▸ **Requirement**:
Retype, word for word, each line between the lines holding "if_neg hends, huntouched]" and "rw [if_neg hpress, hisPress, Bool.or_false]", inclusive, and leave the rest of the data alone.
*** Raw data ***
/-- One more key moves. -/
theorem Keypad.movedKeys_step (hk : k ∉ l) :
    (kp.movedKeys now p tt l).keyMoved now p k (kp.scanRecOf now p tt k) (kp.scanEventOf now p tt k) =
      kp.movedKeys now p tt (l ++ [k]) := by
  have hself : kp.movedKey now p tt (l ++ [k]) k = kp.scanRecOf now p tt k := by simp [Keypad.movedKey]
  have hbefore : kp.movedKey now p tt l k = kp.keys[k] := if_neg hk
  refine Keypad.ext_keys ?_ (fun j => ?_) fun c => ?_
  · unfold Keypad.keyMoved
    split
    · rfl
    · split <;> rfl
  · rw [Keypad.keyMoved_key, Keypad.movedKeys_key, Keypad.movedKeys_key]
    split
    · rename_i hj
      rw [hj, hself]
    · rename_i hj
      exact (Keypad.movedKey_append now p tt hj).symm
  · have hmoved (u : Keypad) (e : Option EntryKind) (r : KeyRec) : (u.keyMoved now p k r e).chords[c] =
        if e = some .press then
          if (Profile.chordMembers p c).contains k && Profile.chordDefined p c && !u.chords[c].fired &&
              (Profile.chordMembers p c).all (fun m => (if m = k then r else u.keys[m]).state.isTouched) then
            { u.chords[c] with holdEnd := some (after now (Profile.chordHold p)) }
          else u.chords[c]
        else if endsTouch e then
          if (Profile.chordMembers p c).contains k then { fired := false, holdEnd := none } else u.chords[c]
        else u.chords[c] := by
      unfold Keypad.keyMoved
      split
      · refine (tab_get _ c).trans ?_
        simp only [Keypad.setKey_key]
        rfl
      · split
        · exact tab_get _ c
        · rfl
    have hrecs : (fun m => (if m = k then kp.scanRecOf now p tt k else (kp.movedKeys now p tt l).keys[m]).state.isTouched) =
        fun m => (kp.movedKey now p tt (l ++ [k]) m).state.isTouched := by
      funext m
      split
      · rename_i hm
        rw [hm, hself]
      · rename_i hm
        rw [Keypad.movedKeys_key, Keypad.movedKey_append now p tt hm]
    rw [hmoved, hrecs, Keypad.movedKeys_chord, Keypad.movedKeys_chord]
    conv_rhs => rw [Keypad.movedChord, Keypad.memberGives_append, Keypad.memberGives_append]
    by_cases hmember : (Profile.chordMembers p c).contains k = true
    · have hmem : k ∈ Profile.chordMembers p c := List.contains_iff_mem.mp hmember
      simp only [hmember, Bool.true_and]
      by_cases hpress : kp.scanEventOf now p tt k = some .press
      · have huntouched : ((Profile.chordMembers p c).all fun m => (kp.movedKey now p tt l m).state.isTouched) = false := by
          refine List.all_eq_false.mpr ⟨k, hmem, ?_⟩
          rw [hbefore, Keypad.untouched_of_press now p tt hpress]
          simp
        have hnotEnds : endsTouch (kp.scanEventOf now p tt k) = false := by rw [hpress]; rfl
        have hisPress : (kp.scanEventOf now p tt k == some .press) = true := by rw [hpress]; rfl
        rw [if_pos hpress, hnotEnds, hisPress, Bool.or_false, Bool.or_true, Bool.true_and]
        by_cases hends : kp.memberGives now p tt l endsTouch c = true
        · obtain ⟨m, hm, hml⟩ := List.any_eq_true.mp hends
          simp only [Bool.and_eq_true, decide_eq_true_eq] at hml
          have hmk : m ≠ k := fun h => hk (h ▸ hml.1)
          have hgone : ((Profile.chordMembers p c).all fun m => (kp.movedKey now p tt (l ++ [k]) m).state.isTouched) = false := by
            refine List.all_eq_false.mpr ⟨m, hm, ?_⟩
            rw [Keypad.movedKey_append now p tt hmk, Keypad.movedKey_ended now p tt hml.1 hml.2]
            simp
          rw [hgone, if_pos hends, Keypad.movedChord, if_pos hends]
          simp
        · rw [if_neg hends, Keypad.movedChord, if_neg hends, huntouched]
          simp
      · have hisPress : (kp.scanEventOf now p tt k == some .press) = false := by simpa using hpress
        rw [if_neg hpress, hisPress, Bool.or_false]
        by_cases hends : endsTouch (kp.scanEventOf now p tt k) = true
        · rw [if_pos hends, hends, Bool.or_true]
          rfl
        · have hnotEnds : endsTouch (kp.scanEventOf now p tt k) = false := by simpa using hends
          have hall : ((Profile.chordMembers p c).all fun m => (kp.movedKey now p tt (l ++ [k]) m).state.isTouched) =
              (Profile.chordMembers p c).all fun m => (kp.movedKey now p tt l m).state.isTouched := by
            refine congrArg _ (funext fun m => ?_)
            by_cases hm : m = k
            · rw [hm, hself, hbefore, Keypad.scanRecOf_quiet now p tt hpress hnotEnds]
            · rw [Keypad.movedKey_append now p tt hm]
          rw [if_neg hends, hnotEnds, Bool.or_false, hall]
          rfl
    · have hnot : (Profile.chordMembers p c).contains k = false := by simpa using hmember
      have hall : ((Profile.chordMembers p c).all fun m => (kp.movedKey now p tt (l ++ [k]) m).state.isTouched) =
          (Profile.chordMembers p c).all fun m => (kp.movedKey now p tt l m).state.isTouched := by
        rw [Bool.eq_iff_iff, List.all_eq_true, List.all_eq_true]
        refine forall_congr' fun m => forall_congr' fun hm => ?_
        have hmk : m ≠ k := fun h => hmember (List.contains_iff_mem.mpr (h ▸ hm))
        rw [Keypad.movedKey_append now p tt hmk]
      simp only [hnot, hall, Bool.false_and, Bool.or_false]
      rw [← Keypad.movedChord]
      simp

/-- The keys of `l` move one after another (R128). -/
theorem Keypad.scanKeys_foldl (pre : List (Fin 24)) (hnodup : (pre ++ l).Nodup) (es : List KeyEvent) :
    l.foldl
        (fun (acc : Keypad × List KeyEvent) k =>
          if Profile.keyEnabled p k then
            let (kp, es) := acc.1.scanKey now p tt k
            (kp, acc.2 ++ es)
          else acc)
        (kp.movedKeys now p tt pre, es) =
      (kp.movedKeys now p tt (pre ++ l), es ++ l.filterMap fun k => (kp.scanEventOf now p tt k).map (keyEventOf p k)) := by
  induction l generalizing pre es with
  | nil => simp
  | cons k l ih =>
    have hassoc : pre ++ k :: l = (pre ++ [k]) ++ l := by simp
    have hk : k ∉ pre := fun hmem => (List.nodup_append.mp hnodup).2.2 k hmem k List.mem_cons_self rfl
    have hstep := Keypad.movedKeys_step now p tt (kp := kp) hk
    have hbefore : (kp.movedKeys now p tt pre).keys[k] = kp.keys[k] := by
      rw [Keypad.movedKeys_key, Keypad.movedKey, if_neg hk]
    have hdelta : (kp.movedKeys now p tt pre).delta k = kp.delta k := by
      unfold Keypad.delta
      rw [hbefore]
    rw [List.foldl_cons, hassoc, List.filterMap_cons]
    by_cases henabled : Profile.keyEnabled p k = true
    · have hscan : (kp.movedKeys now p tt pre).scanKey now p tt k =
          (kp.movedKeys now p tt (pre ++ [k]), ((kp.scanEventOf now p tt k).map (keyEventOf p k)).toList) := by
        rw [Keypad.scanKey_eq, hbefore, hdelta, ← hstep, Keypad.scanEventOf, Keypad.scanRecOf, if_pos henabled, if_pos henabled]
        rfl
      rw [if_pos henabled, hscan]
      dsimp only
      rw [ih (pre ++ [k]) (by rwa [← hassoc])]
      cases (kp.scanEventOf now p tt k) <;> simp
    · have hnone : kp.scanEventOf now p tt k = none := if_neg henabled
      have hsame : kp.movedKeys now p tt (pre ++ [k]) = kp.movedKeys now p tt pre := by
        rw [← hstep, hnone, Keypad.scanRecOf, if_neg henabled, ← hbefore]
        exact Keypad.setKey_self k _
      rw [if_neg henabled, ← hsame, ih (pre ++ [k]) (by rwa [← hassoc]), hnone]
      simp

/-- The moves of an accepted scan (R128). -/
theorem Keypad.scanKeys_eq :
    kp.scanKeys now p tt =
      (kp.movedKeys now p tt (List.finRange 24),
        (List.finRange 24).filterMap fun k => (kp.scanEventOf now p tt k).map (keyEventOf p k)) := by
  have hfold := Keypad.scanKeys_foldl now p tt (kp := kp) [] (l := List.finRange 24) (List.nodup_finRange 24) []
  rw [Keypad.movedKeys_nil] at hfold
  exact hfold

end keys

end Sys2Proof.Machine
end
*** End of Raw data ***
▸ **Solution to the exercise**:
        · rw [if_neg hends, Keypad.movedChord, if_neg hends, huntouched]
          simp
      · have hisPress : (kp.scanEventOf now p tt k == some .press) = false := by simpa using hpress
        rw [if_neg hpress, hisPress, Bool.or_false]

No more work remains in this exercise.